Forty-two practices from the American Academy of Pediatrics, Pediatric Research in Office Settings Network were assigned to one of three groups. Group 1 (usual care) measures BMI percentile at baseline, and at 1- and 2-year follow-ups and receives standard health education materials. Group 2 providers deliver three proactive MI counselling sessions with a parent of the index child in Year 1 and one additional 'booster' visit in Year 2. Group 3 adds six MI counselling sessions from a trained dietician. The primary outcome is the child's BMI percentile at 2-year follow-up. Secondary outcomes include parent report of the child's screen time, physical activity, intake of fruits and vegetables, and sugar-sweetened beverages.


We enrolled 633 eligible children whose mean BMI percentile was 92.0 and mean age of 5.1. The cohort was 57% female.

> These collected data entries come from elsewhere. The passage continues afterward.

-- ==== Sys2Proof/Tests/Slice0.lean ====
section
/-!
SUPPORT. Tests: well-formedness, decoding of words written out from the encodings of 30_encoding.md, vectors
of 95_test_vectors.md (each theorem names its vector), and a witness for the hypotheses of each statement.
-/
namespace Sys2Proof.Tests

open Sys2Proof.Machine

/-! ## Helpers -/

/-- The state after one step of the word `w` placed at PC. -/
def after (w : Nat) (s : State) : Option State :=
  match step (s.withFetchWord 16 w) with
  | .next t => some t
  | .fault _ => none
  | .refused _ => none

/-- The fault of one step of the word `w` placed at PC. -/
def faultOf (w : Nat) (s : State) : Option Fault :=
  match step (s.withFetchWord 16 w) with
  | .next _ => none
  | .fault f => some f
  | .refused _ => none

def isNext (r : Result) : Bool :=
  match r with
  | .next _ => true
  | .fault _ => false
  | .refused _ => false

/-- Reset with a register set. -/
def withReg (x : Reg) (b : Byte) : State := State.reset.setReg x b

/-- Reset with two registers set. -/
def withRegs (x : Reg) (b : Byte) (y : Reg) (c : Byte) : State := (withReg x b).setReg y c

/-- `s` with the pixel (x, y) ON. -/
def lit (x : Fin 64) (y : Fin 32) (s : State) : State := s.setFb (s.fb.toggle y x)

/-- `s` with one key down. -/
def press (k : Fin 16) (s : State) : State := s.setKeys (s.keys.set k.val true)

/-- `s` with SP and one stack entry. -/
def withStack (sp : Fin 17) (k : Fin 16) (w : Word) (s : State) : State :=
  { s with sp := sp, stack := s.stack.set k.val w }

/-! ## Well-formedness -/

theorem test_wf_row_count_15 : (Instr.drwVxVyN 1 2 15).wellFormed = true := by decide
theorem test_wf_refuses_row_count_16 : (Instr.drwVxVyN 1 2 16).wellFormed = false := by decide

/-! ## Decoding: words from the bits of R55 -/

theorem test_decode_cls : decode 0b0000_0000_1110_0000#16 = .ok .cls := by decide
theorem test_decode_ret : decode 0b0000_0000_1110_1110#16 = .ok .ret := by decide
theorem test_decode_jp : decode 0b0001_1010_1011_1100#16 = .ok (.jpAddr 0xABC) := by decide
theorem test_decode_call : decode 0b0010_0011_0000_0000#16 = .ok (.callAddr 0x300) := by decide
theorem test_decode_se_byte : decode 0b0011_1010_0000_0101#16 = .ok (.seVxByte 10 5) := by decide
theorem test_decode_sne_byte : decode 0b0100_1010_0000_0101#16 = .ok (.sneVxByte 10 5) := by decide
theorem test_decode_se_reg : decode 0b0101_0001_0010_0000#16 = .ok (.seVxVy 1 2) := by decide
theorem test_decode_sne_reg : decode 0b1001_0001_0010_0000#16 = .ok (.sneVxVy 1 2) := by decide
theorem test_decode_ld_byte : decode 0b0110_1010_0000_0101#16 = .ok (.ldVxByte 10 5) := by decide
theorem test_decode_add_byte : decode 0b0111_1010_0000_0011#16 = .ok (.addVxByte 10 3) := by decide
theorem test_decode_ld_reg : decode 0b1000_0001_0010_0000#16 = .ok (.ldVxVy 1 2) := by decide
theorem test_decode_or : decode 0b1000_0001_0010_0001#16 = .ok (.orVxVy 1 2) := by decide
theorem test_decode_and : decode 0b1000_0001_0010_0010#16 = .ok (.andVxVy 1 2) := by decide
theorem test_decode_xor : decode 0b1000_0001_0010_0011#16 = .ok (.xorVxVy 1 2) := by decide
theorem test_decode_add_reg : decode 0b1000_0001_0010_0100#16 = .ok (.addVxVy 1 2) := by decide
theorem test_decode_sub : decode 0b1000_0001_0010_0101#16 = .ok (.subVxVy 1 2) := by decide
theorem test_decode_shr : decode 0b1000_0001_0010_0110#16 = .ok (.shrVx 1) := by decide
theorem test_decode_subn : decode 0b1000_0001_0010_0111#16 = .ok (.subnVxVy 1 2) := by decide
theorem test_decode_shl : decode 0b1000_0001_0010_1110#16 = .ok (.shlVx 1) := by decide
theorem test_decode_ld_i : decode 0b1010_0011_0000_0000#16 = .ok (.ldIAddr 0x300) := by decide
theorem test_decode_jp_v0 : decode 0b1011_0011_0000_0000#16 = .ok (.jpV0Addr 0x300) := by decide
theorem test_decode_rnd : decode 0b1100_0011_0000_1111#16 = .ok (.rndVxByte 3 0x0F) := by decide
theorem test_decode_drw : decode 0b1101_0001_0010_0101#16 = .ok (.drwVxVyN 1 2 5) := by decide
theorem test_decode_skp : decode 0b1110_0010_1001_1110#16 = .ok (.skpVx 2) := by decide
theorem test_decode_sknp : decode 0b1110_0010_1010_0001#16 = .ok (.sknpVx 2) := by decide
theorem test_decode_ld_vx_dt : decode 0b1111_0011_0000_0111#16 = .ok (.ldVxDt 3) := by decide
theorem test_decode_ld_vx_k : decode 0b1111_0011_0000_1010#16 = .ok (.ldVxK 3) := by decide
theorem test_decode_ld_dt : decode 0b1111_0011_0001_0101#16 = .ok (.ldDtVx 3) := by decide
theorem test_decode_ld_st : decode 0b1111_0011_0001_1000#16 = .ok (.ldStVx 3) := by decide
theorem test_decode_add_i : decode 0b1111_0011_0001_1110#16 = .ok (.addIVx 3) := by decide
theorem test_decode_ld_f : decode 0b1111_0011_0010_1001#16 = .ok (.ldFVx 3) := by decide
theorem test_decode_ld_b : decode 0b1111_0011_0011_0011#16 = .ok (.ldBVx 3) := by decide
theorem test_decode_ld_mem_vx : decode 0b1111_0011_0101_0101#16 = .ok (.ldMemVx 3) := by decide
theorem test_decode_ld_vx_mem : decode 0b1111_0011_0110_0101#16 = .ok (.ldVxMem 3) := by decide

Almost 70% of parents reported a household income of ≥ $40,000 per year, and 39% had at least a college education. The cohort was 63% white, 23% Hispanic, 7% black and 7% Asian. Parent self-reported confidence that their child will achieve a healthy weight was on average an 8 (out of 10).


To date, several aspects of the study can inform similar efforts including our ability to use volunteer clinicians to recruit participants and their willingness to dedicate their time, without pay, to receive training in MI.